If there were a meme generator for contemporary criticism, the instructions might read like this: step one — take text/social phenomenon. Step two — write that the subject given is actually about — or exists as a consequence — of social media. With that safely out of mind, I’d like to earnestly proclaim that The Academy’s best picture of the year, The Artist, is actually an allegory for courtship in the Facebook era.

The Artist is unusual in that it’s a romantic story about a man and a woman who could not be called lovers, or even have it said that they were in love. The short synopsis is that two people, George and Peppy, meet, dance a little, and become smitten. One falls from grace and the other climbs to it, while fate, in one of her more understated turns, dictates they lead largely separate lives. For the entire second act George and Peppy’s physical interactions are limited to a couple chance encounters and one emotionally dampened doorstep-in-the-rain conversation. [SPOILER ALERT] At the end of the movie one character saves the other from poverty and death and they celebrate with a tap-dance finale.

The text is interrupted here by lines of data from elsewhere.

-- ==== Sys2Proof/Machine/State.lean ====
section
/-! DEFINITION. The state of the part as plain data, block by block (spec/00_scope.md, Block overview), the machine right after a
power-on reset, and the reasons a step can stop. INVENTORY.md lists every field with the rule that names it. -/

namespace Sys2Proof.Machine

open Sys2Proof

/-! ## Names -/

/-- The site states (section 1.1). -/
inductive SiteState where
  | loading | unconfigured | bringup | acceptance | acceptFailed | inService
deriving DecidableEq, Repr

/-- Time classes, weakest first; also the published quality class (R3, R80, R128). -/
inductive TimeClass where
  | none | frequency | phase
deriving DecidableEq, Repr

/-- Slot states (R80). -/
inductive SlotState where
  | vacant | enabled | suspended
deriving DecidableEq, Repr

/-- How the site came into service (R1). -/
inductive ServiceEntry where
  | accepted | emptySet | forced
deriving DecidableEq, Repr

/-- The four kinds of test (R162), each with its parameters (R163): an order's kind and parameters, or a template of the acceptance
set. -/
inductive Test where
  | portLoop (slot : Slot) (count length : Nat)
  | airPattern (toSend rate frames allowed : Nat)
  | linkLoop (frames : Nat)
  | timeCompare (comparisons limit : Nat)
deriving DecidableEq, Repr

/-- Who asked for an order (R162). -/
inductive Requester where
  | slot (k : Slot)
  | site
deriving DecidableEq, Repr

/-- Abort reasons (R183). -/
inductive AbortReason where
  | linkLost | siteReset | tenantReset | cancel
deriving DecidableEq, Repr

/-- The outcomes of an order (R183); an abort reason is present with ABORTED alone. -/
inductive TestOutcome where
  | pass | fail | timeout | incomplete
  | aborted (r : AbortReason)
  | cancelled | notRun
deriving DecidableEq, Repr

/-- The twelve event kinds (section 10.8). -/
inductive EventKind where
  | siteState | linkState | rung | timeQuality | source | shortfall | deficitFull | queueDrop | timeUnfit | recordChanged
  | testDone | saveDone
deriving DecidableEq, Repr

/-- The eight permission classes, in the order of the access bits (R194, R217). -/
inductive PermClass where
  | observeAll | shareControl | ownTuning | timeControl | linkControl | testOwn | testShared | siteControl
deriving DecidableEq, Repr

/-- The statuses of a response (R189). -/
inductive Status where
  | ok | corrupt | unknown | wrongState | denied | locked | badValue | overcommit | busy | full | notFound
deriving DecidableEq, Repr

/-- Why the link is OFF (R20). -/
inductive OffReason where
  | none | noOdu | noProfile | unconfigured
deriving DecidableEq, Repr

/-- The steps of discovery (R20). -/
inductive DiscoveryStep where
  | identify | readPage
deriving DecidableEq, Repr

/-- The control-channel commands to the ODU (R22). -/
inductive OduCommand where
  | identify | readPage | loopOn | loopOff
deriving DecidableEq, Repr

/-- The loop phases of a hold (R41). HOLD_PENDING counts the frames filled before the hold that have still to be sent, and holds
whether TSU has asked for an early end, which is taken as LOOP_ENTRY is reached. -/
inductive LoopPhase where
  | holdPending (unsent : Nat) (endAsked : Bool)
  | loopEntry | looping | loopExit
deriving DecidableEq, Repr

/-- The link state with the fields that are present in one state alone (R20): the off reason, the discovery step and attempt, the
loop phase, and the backoff timer. -/
inductive LinkState where
  | off (reason : OffReason)
  | discovery (step : DiscoveryStep) (attempt : Nat)
  | acquiring | up
  | held (phase : LoopPhase)
  | lost (backoff : Nat)
deriving DecidableEq, Repr

/-- Where a ladder field came from (R20, R27). -/
inductive LadderOrigin where
  | page | profile | zero
deriving DecidableEq, Repr

/-- Causes of a rung notice (R56). -/
inductive NoticeCause where
  | marginDown | marginUp | ceiling
deriving DecidableEq, Repr

/-- The stage of a rung notice with the frames present in ANNOUNCED (R56). -/
inductive NoticeStage where
  | decided
  | announced (frame effective : Nat)
deriving DecidableEq, Repr

/-- The two ingress classes (R64). -/
inductive IngressClass where
  | express | bulk
deriving DecidableEq, Repr

/-- The two reference sources (R135). -/
inductive Source where
  | gnss | link
deriving DecidableEq, Repr

/-- Qualification states (R135). -/
inductive Qualification where
  | disabled | unqualified | qualified
deriving DecidableEq, Repr

/-- Timing states (R147). -/
inductive TimingState where
  | freerun | acquiring | locked | holdover
deriving DecidableEq, Repr

/-- Marks of the phase history (R148). -/
inductive Mark where
  | inside | outside
deriving DecidableEq, Repr

/-- The rounding modes of the loop (R153). -/
inductive Rounding where
  | nearestEven | towardZero
deriving DecidableEq, Repr

/-- The sections of the descriptor body, in body order (R210, R212). -/
inductive Section where
  | site | tenant | access | time | profile
deriving DecidableEq, Repr

/-- Why a load ended with the defaults (R211). -/
inductive LoadFailure where
  | noDescriptor | badVersion | badLength | notCommitted | checkValue
  | badContent (s : Section)
deriving DecidableEq, Repr

/-- How a load ended (R211). -/
inductive LoadOutcome where
  | valid
  | defaults (f : LoadFailure)
deriving DecidableEq, Repr

/-- The phases of a save that are not IDLE (R213). -/
inductive SavePhase where
  | erasing | programming | verifying | committing
deriving DecidableEq, Repr

/-! ## SLI: the slot interface (chapter 10) -/

/-- A set of event kinds: whether each kind is in it (R204). -/
structure EventSet where
  siteState : Bool := false
  linkState : Bool := false
  rung : Bool := false
  timeQuality : Bool := false
  source : Bool := false
  shortfall : Bool := false
  deficitFull : Bool := false
  queueDrop : Bool := false
  timeUnfit : Bool := false
  recordChanged : Bool := false
  testDone : Bool := false
  saveDone : Bool := false
deriving DecidableEq, Repr

/-- A set of permission classes: a row of the access matrix (R194). -/
structure ClassSet where
  observeAll : Bool := false
  shareControl : Bool := false
  ownTuning : Bool := false
  timeControl : Bool := false
  linkControl : Bool := false
  testOwn : Bool := false
  testShared : Bool := false
  siteControl : Bool := false
deriving DecidableEq, Repr

/-- One field of a response's data (R219): a number in so many bytes, a text, the presence byte of an optional field, the count of a
list, or a site time. -/
inductive Field where
  | num (width : Nat) (value : Int)
  | text (t : Text)
  | present (b : Bool)
  | count (n : Nat)
  | time (t : SiteTime)
deriving DecidableEq, Repr

/-- A response (R189). -/
structure Response where
  tag : Byte
  status : Status
  data : List Field
deriving DecidableEq, Repr

/-- One management link (R188). -/
structure LinkRec where
  receiving : Bool := false
  waiting : Option Response := none
  ready : Bool := false
deriving DecidableEq, Repr

/-- One slot's event record and attention line (R204, R205). -/
structure EventRec where
  pending : EventSet := {}
  enabled : EventSet := {}
  attention : Bool := false
deriving DecidableEq, Repr

/-- What SLI holds: the link records, the event records, the access matrix, the configuration lock and the service-strap latch. -/
structure Sli where
  links : PerSlot LinkRec
  events : PerSlot EventRec
  access : PerSlot ClassSet
  lock : Bool
  strap : Bool
deriving DecidableEq, Repr

/-! ## SCU: the site controller (chapters 1 and 5) -/

/-- The bring-up wait (R1): the unmet items, or QUEUE_FULL with the room needed and the room free. -/
inductive BringupWait where
  | linkNotUp | timeClass | linkAndTime
  | queueFull (needed free : Nat)
deriving DecidableEq, Repr

/-- An entry of the acceptance tracking list (R1). -/
structure Tracked where
  template : Nat
  order : Nat
deriving DecidableEq, Repr

/-- The acceptance failure (R1, R7): the template index, the order, its test and its outcome with any abort reason. -/
structure AcceptFailure where
  template : Nat
  order : Nat
  test : Test
  outcome : TestOutcome
deriving DecidableEq, Repr

/-- A tenant record (R80). -/
structure TenantRec where
  state : SlotState
  label : Option Text := none
  committed : Nat := 0
  peak : Nat := 0
  weight : Nat := 1
  priority : Nat := 0
  required : TimeClass := .none
  ppsOn : Bool := false
  ppsOffset : Int := 0
deriving DecidableEq, Repr

/-- What SCU holds: the site record of R1 (its descriptor at load is DSU's load outcome), the site-wide settings it owns, the tenant
record table (no records during LOADING, R91), each slot's time fitness (true: fit) and the inhibit lines (true: asserted). -/
structure Scu where
  site : SiteState
  wait : Option BringupWait
  tracking : List Tracked
  failure : Option AcceptFailure
  entry : Option ServiceEntry
  ceiling : Nat
  siteClass : TimeClass
  acceptanceSet : List Test
  tenants : Option (PerSlot TenantRec)
  fit : PerSlot Bool
  inhibit : PerSlot Bool
deriving DecidableEq, Repr

/-! ## LKC: the link controller (chapters 2 and 3) -/

/-- One rung: its capacity in PB and its thresholds in quarter-dB (R20). -/
structure Rung where
  capacity : Nat
  up : Int
  down : Int
deriving DecidableEq, Repr

/-- A ladder: its rungs, rung 0 first, its loop-supported flag and its asymmetry in ns (R20). -/
structure Ladder where
  rungs : List Rung
  loop : Bool
  asymmetry : Int
deriving DecidableEq, Repr

/-- The ladder source (R20): of capacities and loop flag, of thresholds, of asymmetry. -/
structure LadderSource where
  capacities : LadderOrigin
  thresholds : LadderOrigin
  asymmetry : LadderOrigin
deriving DecidableEq, Repr

/-- An entry of the radio profile table (R30). -/
structure Profile where
  key : OduId
  ladder : Ladder
deriving DecidableEq, Repr

/-- The outstanding control-channel command (R22), with the time since it was sent and its limit: local ms for IDENTIFY and
READ_PAGE, air frames for LOOP_ON and LOOP_OFF; and its number among the commands sent, which a reply of discovery names
(assumption 28). -/
structure Outstanding where
  cmd : OduCommand
  elapsed : Nat
  limit : Nat
  number : Nat
deriving DecidableEq, Repr

/-- How many LOOP_ON and LOOP_OFF commands have ended unanswered with no late confirmation yet come, and how many confirmations have been
judged between such a one and the command outstanding. The model's own (assumption 28). -/
structure LateConfirms where
  loopOn : Nat := 0
  loopOff : Nat := 0
  judged : Nat := 0
deriving DecidableEq, Repr

/-- A rung notice (R56). -/
structure Notice where
  target : Nat
  cause : NoticeCause
  stage : NoticeStage
deriving DecidableEq, Repr

/-- The far margin with its age in air frames (R49). -/
structure FarMargin where
  value : Int
  age : Nat
deriving DecidableEq, Repr

/-- The six loss counters (R20). -/
structure LossCounters where
  noOdu : Nat := 0
  noProfile : Nat := 0
  sync : Nat := 0
  margin : Nat := 0
  unsynced : Nat := 0
  holdExit : Nat := 0
deriving DecidableEq, Repr

/-- A frame of pattern PB whose judgement is awaited: its number, its pattern PB and the frame fills since (R41, R170). -/
structure Awaiting where
  frame : Nat
  pb : Nat
  fills : Nat
deriving DecidableEq, Repr

/-- A tenant segment: its descriptor (R70) and the bytes of its PB. -/
structure Segment where
  slot : Slot
  seq : Nat
  offset : Nat
  length : Nat
  last : Bool
  pad : Option Nat
  data : List Byte
deriving DecidableEq, Repr

/-- The rung notice as a frame carries it: target rung and effective frame (R56). -/
structure CarriedNotice where
  target : Nat
  effective : Nat
deriving DecidableEq, Repr

/-- A filled air frame (R34, R35): number, rung in force, the parts of the control reserve (notice, near margin report, whether it
carries a time-exchange request, pattern-check report), and the payload: pattern PB, then tenant segments, then idle PB. -/
structure AirFrame where
  number : Nat
  rung : Nat
  notice : Option CarriedNotice
  nearMargin : Int
  request : Bool
  report : Option PatternCheck
  pattern : Nat
  segments : List Segment
  idle : Nat
deriving DecidableEq, Repr

/-- What LKC holds: the link record of R20 and chapter 3, its fields of the site record (R60, R203), the radio profile table, the
frames filled and not yet sent, the looped frames not yet judged (R41), an ANNOUNCED notice voided by a replacement not yet announced
(R57), and what the last frame received held of the far terminal's pattern (R35). `sent` is the model's own: the number of
control-channel commands sent so far, and so is `late` (assumption 28). -/
structure Lkc where
  state : LinkState
  odu : Option OduId
  ladder : Option Ladder
  source : Option LadderSource
  outstanding : Option Outstanding
  rung : Nat
  frame : Nat
  syncMiss : Nat
  lowRun : Nat
  losses : LossCounters
  ceiling : Nat
  notice : Option Notice
  voided : Option Notice
  upCount : Nat
  near : Option Int
  far : Option FarMargin
  effective : Option Int
  upLimit : Nat
  lossLimit : Nat
  confirmLimit : Nat
  profiles : List Profile
  unsent : List AirFrame
  looped : List Awaiting
  farPattern : Option PatternCheck
  sent : Nat
  late : LateConfirms
deriving DecidableEq, Repr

How does this work? Don’t most unkindled love affairs fade to the back of memory, if not out of it entirely, maybe now and then returning uninvited while one is otherwise getting on with his or her life? (Especially if that life involves a meteoric rise to fame in the talkies?). Well, it’s much easier to stick in someone’s life if your picture is constantly being thrust in front of him, like it would be if you were a silent film star, or if perhaps both you and your (in)significant other happen to be on Facebook.

Facebook is perhaps the world’s most intense medium — a curated and condensed performance of an individual’s life on display twenty-four hours a day for an audience as wide as the entire Internet or as selective as your best friends. Most Facebook users probably don’t view their profile as a mediated performance resulting in a second, virtual self, yet that doesn’t mean they don’t treat it as such by selecting pictures, quotations and other signifiers (in earnest or in jest) to represent themselves at their desired level of humor, sophistication, affluence — in a word, attractiveness.

Like the stars of The Artist, not a few of Facebook’s 845 million must be involved in one-sided relationships with two-dimensional representations of people they’ve met hardly or not at all. I say must be because it is just so damn easy to let your mind run free when you’re looking at what amounts to a gigantic PowerPoint presentation of everyone you’ve ever known, even without Facebook’s artificial intelligence (with the same level of uncanny aggression only ever seen before in 2001’s Hal and Microsoft Word’s talking paper clip) constantly twisting the knife by ever-so-casually mentioning you haven’t talked to so and so in a while.

Whatever kind of romantic attachment there is in The Artist is fueled by the type of voyeurism not unlike that which is commonly referred to as “Facebook stalking.” In between their fleeting real-world meetings, Peppy nurses her curious feeling for George by watching all his movies and following his clippings in the press. It is a sort of stalking, yes, but in this case the prey is a narcissist and exhibitionist who lives for the game. Most people have at one point been aware that they’ve been using Facebook to stare, rather than look at somebody else, but the less acute symptom of widespread Facebookism is that even relatively subdued sharers are opening the curtains to exhibit their own exhibitionism.

What then, is the effect when voyeurs and exhibitionists meet in real life? In The Artist George and Peppy avoid the quandary of how to simply be together by performing together. Alas, I wish tap-dancing were as useful in real life, where voyeurs and exhibitionists pass each other in relative ignorance of the relationships they inhabit.